### SUPPLIED INFORMATION ###

-- ==== Sys2Proof/Tests/Slice0.lean ====
section
/-! SUPPORT. The model's own tests: ill-formed operands refused, and for every statement with hypotheses a state and
operands that meet them. -/

namespace Sys2Proof.Tests

open Sys2Proof.Machine Sys2Proof.Claims

/-! ## A small module: ready, one session, one partition -/

def host : Endpoint := { ip := .v4 0x0A000002, port := 40000 }
def moduleIp : IpAddr := .v4 0x0A000001

def session : Session :=
  { peer := host, version := 0x10, id := 1, notifyPort := 40001, partMask := 0xFFFF, eventMask := 0xFFFFFFFF, helloSeq := 1,
    first := true, high := 1, stored := [], lastActive := 0, opened := true, endedAt := 0, ring := Ring.fresh 0 }

def damper : Damper :=
  { rate := 0xFFFFFFFF, burst := 0, tokens := 0, waiting := [], waitUs := 0, waited := false }

def partition : Partition :=
  { num := 0, clusters := 1, slotQuota := 64, seqQuota := 8, windowQuota := 8, fbFloor := 0, fbCeiling := 4096, wsFloor := 0,
    wsCeiling := 4096, dampers := List.replicate 5 damper, resetting := false, resetCmd := 0, destroying := 0, ended := [] }

/-- READY, with core 0 enabled. -/
def ready : State :=
  { State.reset with
    boot.mode := .ready, boot.stepDone := 11
    net.sessions := [session], net.nextSession := 2, net.useV4 := some 0x0A000001
    parts := [partition]
    cores := State.reset.cores.set 0 { CoreSt.reset with phys := some 0 } }

/-- A packet of the session with intact parameters. -/
def packet (part : Byte) (params : List Byte) : Packet :=
  { dt := 0, src := host, dst := moduleIp, udpLength := 32 + params.length, magic := 0x4958, version := 0x10, flags := 0,
    partition := part, jobTag := 0, seq := 2, deadline := 0, paramLength := BitVec.ofNat 32 params.length,
    paramCrc := BitVec.ofNat 32 (crc32c params), params := params }

/-- No time and no error. -/
def now : Env := { dt := 0, errs := [] }

/-- An allocation of one granule, PINNED, in the Woodshed tier. -/
def alloc (handle base : Nat) : Alloc :=
  { handle := handle, partition := 0, base := base, granules := 1, tier := .woodshed, hbmSet := [4], first := 0,
    affinity := none, evictable := false, owner := 0, kv := false, carved := false, accessed := false, lastUse := 0,
    promote := false }

/-- `ready`, its stacks in service, with allocation 1. -/
def world : State :=
  { ready with
    mem.hbmSet := List.replicate 32 { Stack.reset with inService := true }
    mem.allocs := [alloc 1 0x200000], mem.nextHandle := 2, mem.placedWs := 1 }

/-- A link that trained at full width and passed. -/
def goodOutcome (link : Nat) : LinkOutcome :=
  { link := link, peerSeen := true, width := 4, lanes := 15, passed := 4, passedLanes := 15, peerSerial := 1, peerMin := 0x10,
    peerMax := 0x10 }
def plainFrame (link : Nat) (payload : List Byte) : Frame :=
  { link := link, hops := 0, frameSeq := 0, dest := 0, src := 0, groupTag := 0, ackSeq := 0, payload := payload }
def plainFlue (payload : List Byte) : FluePacket :=
  { dt := 0, src := host, dst := moduleIp, magic := 0x4958, partition := 0, windowId := 0, windowGen := 0,
    payloadLength := 0, burstSeq := 0, payloadCrc := 0, payload := payload }
def plainRap (values : List W32) : RapPacket :=
  { dt := 0, src := host, magic := 0x4958, kind := 0x52, seq := 0, address := 0, count := 1, status := 0, values := values,
    crc := 0 }

/-- A HELLO of another host port, with NOTIFY_PORT 40003. -/
def helloPacket : Packet :=
  let p := packet 255 ([0x10, 0x10, 0, 0] ++ beBytes 2 40003 ++ beBytes 2 0xFFFF ++ beBytes 4 0 ++ zeros 12)
  { p with src := { host with port := 40002 }, seq := 1 }

def later : Env := { dt := 100000000000, errs := [] }

/-- 5 µs later. -/
def soon : Env := { dt := 5000, errs := [] }

def endedSession : Session := { session with opened := false }
def closed : State := { ready with net.sessions := [endedSession] }

/-- A packet whose parameters fail their CRC. -/
def badCrc : Packet := { packet 255 [1] with paramCrc := 0 }
def notReady : State := { ready with boot.mode := .kindling }
/-- The session has answered SEQ 2. -/
def storedReply : Reply := { seq := 2, status := 0, cause := 0, eventSeq := 1, mediaTime := 0, data := [] }
def answeredSession : Session := { session with high := 2, first := false, stored := [storedReply] }
def answeredOnce : State := { ready with net.sessions := [answeredSession] }

def kindlerPeer : Endpoint := { host with port := 5 }
/-- A session that has come far, and a SEQ 100,000 before it. -/
def lateSession : Session := { session with high := 200000, first := false }
def readyLate : State := { ready with net.sessions := [lateSession] }
def staleSeq : W32 := 100000
def badHello : Packet := { helloPacket with paramCrc := 0 }

/-- An owner for an EVICTABLE allocation. -/
def sequence (handle : Nat) (st : SeqState) : Seq :=
  { handle := handle, index := 0, state := st, partition := 0, refine := false, priority := 1, batchMax := 1,
    refreshPeriod := 4, batchWait := 0, model := 0, grid := none, binding := none, passesDone := 0, lastRun := 0,
    resultHandle := 0, resultOffset := 0, resultBytes := 0, tilesComputed := 0, tilesReused := 0, coreSet := 0, closing := 0,
    closedSeq := 0 }

/-- `world`, with sequence 5 that owns EVICTABLE allocation 2. -/
def owned : State :=
  { world with
    seqs.table := [sequence 5 .ready]
    mem.allocs := [alloc 1 0x200000, { alloc 2 0x400000 with evictable := true, owner := 5 }], mem.nextHandle := 3 }

def freed : State := { world with mem.allocs := [], mem.freed := [{ alloc := alloc 1 0x200000, before := 1 }] }

/-- Allocation 2 in the Firebox tier, and fewer free granules there than FB_LOW_WATER. -/
def evictable : Alloc := { alloc 2 0x400000 with evictable := true, owner := 5, tier := .firebox }
def crowded : State :=
  { owned with mem.allocs := [alloc 1 0x200000, evictable], set.fbLowWater := 1000000, set.fbHighWater := 1000001 }

/-- Allocation 2 in the Woodshed tier, a promotion of it asked for. -/
def promoted : Alloc := { evictable with tier := .woodshed, promote := true }
def roomy : State := { owned with mem.allocs := [alloc 1 0x200000, promoted], set.fbLowWater := 0, set.fbHighWater := 1 }

def freedEntry : Freed := { alloc := alloc 1 0x200000, before := 1 }
def allocParams : List Byte := beBytes 8 3000000 ++ beBytes 4 0x19 ++ [1, 0, 0, 0] ++ beBytes 8 5 ++ zeros 8
def hintParams (kind mobility : Byte) (owner : Nat) : List Byte := beBytes 8 2 ++ [kind, mobility] ++ zeros 6 ++ beBytes 8 owner

/-- A window of two rows of 96 bytes, 128 apart, in bursts of 128 bytes, over allocation 1. -/
def window (read : Bool) : Window :=
  { partition := 0, id := 3, gen := 7, session := 1, handle := 1, start := 64, rowLength := 96, rowCount := 2, rowPitch := 128,
    read := read, burstSize := 128, hostPort := 40005, hint := 0, burstCount := 2, creditLimit := 2, cumSeq := 0, beyond := [],
    sinceAck := 0, lastBurst := none, next := 0, sent := 0 }

def writing : State := { world with net.windows := [window false] }
def reading : State := { world with net.windows := [window true] }

/-- Burst 0 of the write window has been written and not yet acknowledged. -/
def halfWritten : Window := { window false with cumSeq := 1, sinceAck := 1, lastBurst := some 0 }
def writingHalf : State := { world with net.windows := [halfWritten] }

def fluePacket (n : Nat) (payload : List Byte) : FluePacket :=
  { dt := 0, src := host, dst := moduleIp, magic := 0x4958, partition := 0, windowId := 3, windowGen := 7,
    payloadLength := BitVec.ofNat 16 payload.length, burstSeq := BitVec.ofNat 32 n,
    payloadCrc := BitVec.ofNat 32 (crc32c payload), payload := payload }

/-- FLUE_OPEN of window 4: 2 rows of 96 bytes, 128 apart, for writing, in bursts of 256 bytes. -/
def openParams : List Byte :=
  beBytes 8 1 ++ beBytes 8 0 ++ beBytes 4 96 ++ beBytes 4 2 ++ beBytes 8 128 ++ [0, 4] ++ beBytes 2 256 ++ beBytes 2 40005
    ++ zeros 10

def burstOne : FluePacket := fluePacket 1 (List.replicate 64 0xAB)
def burstZero : FluePacket := fluePacket 0 (List.replicate 128 0xAB)
def creditPacket : FluePacket := fluePacket 0xFFFFFFFF (beBytes 4 2 ++ zeros 4)

/-- An image for one core: one PROGRAM section with one WAIT entry at hob address 0, and its checksum. -/
def imageBody : List Byte :=
  leBytes 4 0x50385849 ++ leBytes 2 1 ++ leBytes 2 64 ++ leBytes 4 0 ++ leBytes 2 1 ++ leBytes 2 1 ++ leBytes 8 152
    ++ leBytes 4 64 ++ leBytes 4 84 ++ leBytes 4 0 ++ leBytes 4 0 ++ leBytes 8 0 ++ zeros 16
    ++ leBytes 2 0 ++ leBytes 2 1 ++ leBytes 4 80 ++ leBytes 2 0 ++ leBytes 2 0 ++ leBytes 4 0xFFFFFFFF
    ++ leBytes 2 0 ++ zeros 2
    ++ leBytes 8 116 ++ leBytes 4 32 ++ leBytes 4 0 ++ [0, 0, 0, 0] ++ leBytes 4 (crc32c (0x11 :: zeros 31)) ++ zeros 8
    ++ 0x11 :: zeros 31
def imageBytes : List Byte := imageBody ++ leBytes 4 (crc32c imageBody)

def image (loaded : Bool) : Image :=
  { handle := 9, partition := 0, bytes := imageBytes, poisoned := false, loaded := loaded, granules := 1, hbmSet := [4],
    first := 0 }

/-- The same, a byte of its padding struck. -/
def badImage : Image := { image false with bytes := imageBytes.set 100 1 }

/-- A command of the session in flight. -/
def command (opcode : Nat) (work : Work) : Cmd :=
  { id := 1, opcode := opcode, session := 1, seq := 2, jobTag := 0, partition := 0, deadline := 0, contract := false, replays := 0,
    reserved := Reservation.empty, costImage := 0, costId := 0, replySeq := 0, replyTime := 0, dies := [], hbmSet := [], links := [],
    strikes := [], poisoned := false, tainted := false, journal := 0, replayed := 0, work := work }

/-- The image's header stands in allocation 1. -/
def staged : State := { world with mem.cells := cellSetN [] 0x200000 (imageBytes.take 64) }
def copying : State :=
  { world with cmds := [command 0x0200 (.loadImage 9)], nextCmd := 2, mem.images := [image false], mem.nextImage := 10 }
def copyingBad : State := { copying with mem.images := [badImage] }
def loadedWorld : State := { world with mem.images := [image true], mem.nextImage := 10 }

def launchParams : List Byte := beBytes 8 9 ++ beBytes 16 1 ++ beBytes 2 0 ++ beBytes 2 4 ++ zeros 4 ++ [1, 2, 3, 4]

/-- A run of image 9 for command 1. -/
def launchRun (started : Bool) : Run :=
  { Run.blank with id := 3, kind := .launch 1, image := 9, partition := 0, cores := [0], started := started }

###

**WHAT YOU ARE ASKED TO DO**
Your task is to find every line above containing the word "Endpoint" and copy it.

**ANSWER TO THIS EXERCISE**
def host : Endpoint := { ip := .v4 0x0A000002, port := 40000 }
def kindlerPeer : Endpoint := { host with port := 5 }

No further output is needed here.